If the project matures, and I need to bring on help, then something has to change.  You can't have two people editing the same skeleton obviously.  One skeleton per person seems about the right ratio.  So this approach with just one skeleton is really just for the early conceptual phase of large projects.  But the new guy doesn't have to start over; you can carve out a subset of the skeleton to hand over responsibility.  Assuming you're working in PDMLink (and have "let_proe_rename_pdm_objects yes" in your config.pro), you load the models you want to hand off (only!) into memory and rename the skeleton.  It's only renamed in session memory; original model is still in workspace. But when you save, a new skeleton is created, and all those models that were in memory are now linked to the duplicate.

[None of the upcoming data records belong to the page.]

-- ==== Sys2Proof/Machine/Packets.lean ====
section
/-! DEFINITION. Machine/Packets.lean: where the initiators and the targets of requests are attached, the way a request takes between them, the header it carries and
the ports it passes (09_network.md R215–R232). Nodes: 0 is the Sole hub, 1 + d compute die d, 5 + l Larder l. -/
namespace Sys2Proof.Machine

/-! ### Attachments (R215, R216) -/

/-- The router of network interface j: its coordinates (R215). -/
def niRouter (j : Nat) : Int × Int :=
  if j < 8 then ((1 + j % 4 : Nat), (1 + 3 * (j / 4) : Nat))
  else if j < 16 then ((1 + (j - 8) % 4 : Nat), (2 + (j - 8) / 4 : Nat))
  else (2, 0)

/-- Router (x, y) by its index 6·y + x. -/
def routerAt (x y : Nat) : Nat := 6 * y + x

/-- The router index of network interface j, 0–16. -/
def niIndex (j : Nat) : Nat := (niRouter j).2.toNat * 6 + (niRouter j).1.toNat

/-- The router of Lace link k of a die. -/
def linkRouter (k : Nat) : Nat := if k < 6 then routerAt 0 k else routerAt 5 (k - 6)

/-- The router of compute die d at which the bridge to a node attaches; sel says which of the two (R215, R230). -/
def bridgeRouter (d node sel : Nat) : Nat :=
  if node = 0 then routerAt (1 + sel) 0
  else if node = 1 + (d + 3) % 4 then routerAt (1 + sel) 5
  else if node < 5 then routerAt (3 + sel) 5
  else routerAt (3 + sel) 0

/-- Where the bridge between a node and another attaches: a router, or the Sole's hub port 18–21. -/
def bridgeAt (node other sel : Nat) : Nat := if node = 0 then 17 + other else bridgeRouter (node - 1) other sel

/-- A place in the network: node, router index or hub port, DPORT. -/
structure Place where
  node : Nat
  point : Nat
  dport : Nat
deriving DecidableEq, Repr

/-- DDIE of a place. -/
def Place.ddie (p : Place) : Nat := if p.node = 0 then (if p.point = 17 then 1 else 0) else 7 + p.node

/-- Where an initiator's requests enter. The Heel and the debug port reach the Sole hub through the Heel link; a Lace ingress is at its link's router. -/
def iniPlace (i : Ini) (via : Nat) : Place :=
  match i with
  | .core (.sole n) _ => ⟨0, n.val, 0⟩
  | .core .heel _ | .debug => ⟨0, 17, 0⟩
  | .core (.keeper d) _ => ⟨1 + d.val, niIndex 16, 1⟩
  | .soleUnit u => ⟨0, 10 + u.val, 0⟩
  | .engine d e _ => ⟨1 + d.val, niIndex e.val, 0⟩
  | .region d r _ => ⟨1 + d.val, niIndex (8 + r.val), 0⟩
  | .package _ d => ⟨1 + d.val, linkRouter (via % 12), 0⟩

/-! ### Dies on the way (R28, R229, R230) -/

/-- The ring bridge between compute dies p and r, by its bit in LIVE_WELT. -/
def ringBridge (p r : Nat) : Nat := if (p + 1) % 4 = r then 4 + p else 4 + r

/-- The Welt bridge between two nodes, by its bit in LIVE_WELT. -/
def bridgeOf (a b : Nat) : Nat :=
  if a = 0 then b - 1 else if b = 0 then a - 1 else if 5 ≤ b then 7 + a else if 5 ≤ a then 7 + b else ringBridge (a - 1) (b - 1)

/-- Ring bridge p–r has failed (R28). -/
def State.ringGone (s : State) (p r : Nat) : Bool := s.isRetired (unitCode 8 (ringBridge p r))

/-- The compute dies, or the Sole, on the way from node a to node b, b the last: neighbours directly, or the other way round the ring where their bridge has failed; opposite
dies through their fixed intermediate die, or the other one; on NX524 through the Sole hub (R28, R229). -/
def State.nodeWay (s : State) (a b : Nat) : List Nat :=
  if a = b then []
  else if a = 0 ∨ b = 0 then [b]
  else
    let p := a - 1
    let r := b - 1
    if variantDies s.variant = 2 then (if s.ringGone p r then [0, b] else [b])
    else if (p + 1) % 4 = r then (if s.ringGone p r then [1 + (p + 3) % 4, 1 + (p + 2) % 4, b] else [b])
    else if (r + 1) % 4 = p then (if s.ringGone p r then [1 + (p + 1) % 4, 1 + (p + 2) % 4, b] else [b])
    else
      let m := if p % 2 = 0 then 1 else 2
      let other := if p % 2 = 0 then 3 else 0
      [1 + (if s.ringGone p m || s.ringGone m r then other else m), b]

/-- The compute die through whose bridge a node reaches Larder l: its own, else its neighbour's (R230); where that bridge has failed, the Larder's other die (R28). For
the Sole the Larder's first die (notes/assumptions/107.md). -/
def State.larderVia (s : State) (node l : Nat) : Nat :=
  let d :=
    if node = 0 then 2 * l
    else if (node - 1) / 2 = l then node - 1
    else 3 - (node - 1)
  if s.isRetired (unitCode 8 (8 + d)) then (if d % 2 = 0 then d + 1 else d - 1) else d

/-- The link that a remote request takes (R428, R429): of the links of its package's entry in service, the one that address bits 19:12 choose. -/
def State.windowLink (s : State) (w a : Nat) : Option Nat :=
  let v := s.rd (R.LACE_RT (s.windowPkg w).toNat)
  let l := if v.getLsbD 31 then
      ([fget v F.LACE_RT.L0, fget v F.LACE_RT.L1, fget v F.LACE_RT.L2]).filter
        (fun n => decide (n < 48) && s.bit (if n < 32 then R.LIVE_LACE_LO else R.LIVE_LACE_HI) (n % 32))
    else []
  if l.isEmpty then none else l[a / 4096 % 256 % l.length]?

/-- Where a request leaves the network: its target's place, and the node behind it where that is a Larder. The boot ROM and Insole are reached with the Sole's and the
Heel's registers (notes/assumptions/107.md). -/
def State.targetPlace (s : State) (src : Nat) (q : Req) : Option (Place × Option Nat) :=
  let a := q.addr.toNat
  match s.regionOf a with
  | none => none
  | some (r, lo, _) =>
    match r with
    | .sram => some (⟨0, 14, 0⟩, none)
    | .host => some (⟨0, 15, 0⟩, none)
    | .bootRom | .soleReg => some (⟨0, 16, 0⟩, none)
    | .trace => some (⟨0, 12, 0⟩, none)
    | .heelReg | .store | .insole | .heelRam => some (⟨0, 17, 0⟩, none)
    | .dieReg d => some (⟨1 + d, routerAt 3 0, 1⟩, none)
    | .keeperRam d => some (⟨1 + d, niIndex 16, 1⟩, none)
    | .engMem d e => some (⟨1 + d, niIndex e, 0⟩, none)
    | .fabric d => some (⟨1 + d, niIndex (8 + (a - lo) / 0x08000000), 0⟩, none)
    | .larder l =>
      let d := s.larderVia src l
      some (⟨1 + d, bridgeRouter d (5 + l) (a / 256 % 2), 0⟩, some (5 + l))
    | .window w => (s.windowLink w (s.windowBase w + (a - lo))).map (fun n => (⟨1 + n / 12, linkRouter (n % 12), 0⟩, none))

/-! ### Routes on a die (R224–R226) -/

/-- Hops of a ROUTE word: 0 E, 1 W, 2 N, 3 S (R226). -/
def routeHops (v : W32) : List Nat := (List.range (fget v F.NOC_RT_ROUTE.LEN)).map (fun i => fget v ⟨4 + 2 * i, 2⟩)

/-- X-then-Y from one router to another (R224). -/
def xyHops (a b : Nat) : List Nat :=
  List.replicate (b % 6 - a % 6) 0 ++ List.replicate (a % 6 - b % 6) 1 ++ List.replicate (b / 6 - a / 6) 2 ++ List.replicate (a / 6 - b / 6) 3

/-- The router one hop on. -/
def hopIndex (r h : Nat) : Nat := if h = 0 then r + 1 else if h = 1 then r - 1 else if h = 2 then r + 6 else r - 6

You can clean out features unrelated to the new guy's assignment, and he can take it over from there.  (Note, if you're not using PDMLink, that rename command will actually rename the original file, so you'd have to create a duplicate in windows and restore the file name, so you don't break links in the models that weren't in memory, that aren't being handed off.)

Doesn't putting the entire top_skeleton.prt into the component_1.asm pull everything from the skeleton? Anyway, no worries. To each their own. It was curiosity on my part.

Merge/Inheritance features have their place, but not for copying skeleton geometry!  This would pull everything from the skeleton into the part, and all within one feature.  Not very convenient when you want to select something specific!
dcokin
13-Aquamarine
(To:DonSenchuk)

Skeletons parts are layered in the assemblies (automatically, by rule).  This is the only type of part I allow to be layered by the way; visibility of other parts & assemblies is always by Simp Rep, not layers.

So, yes, the whole entire skeleton is there, but it's hidden when not being actively used. And even when it's shown, only some of it is shown, as the layers within are adjusted.

By the way, I'd advocate everyone put "floating_layer_tree yes" in their config.pro.  Without this, the layer tree obscures the model tree, which makes it a lot harder to click between them!  (The layer tree has a cursor button, that lets you select another model to show the layers of.  So, for instance, you can adjust skeleton layers even if that's not your active model.)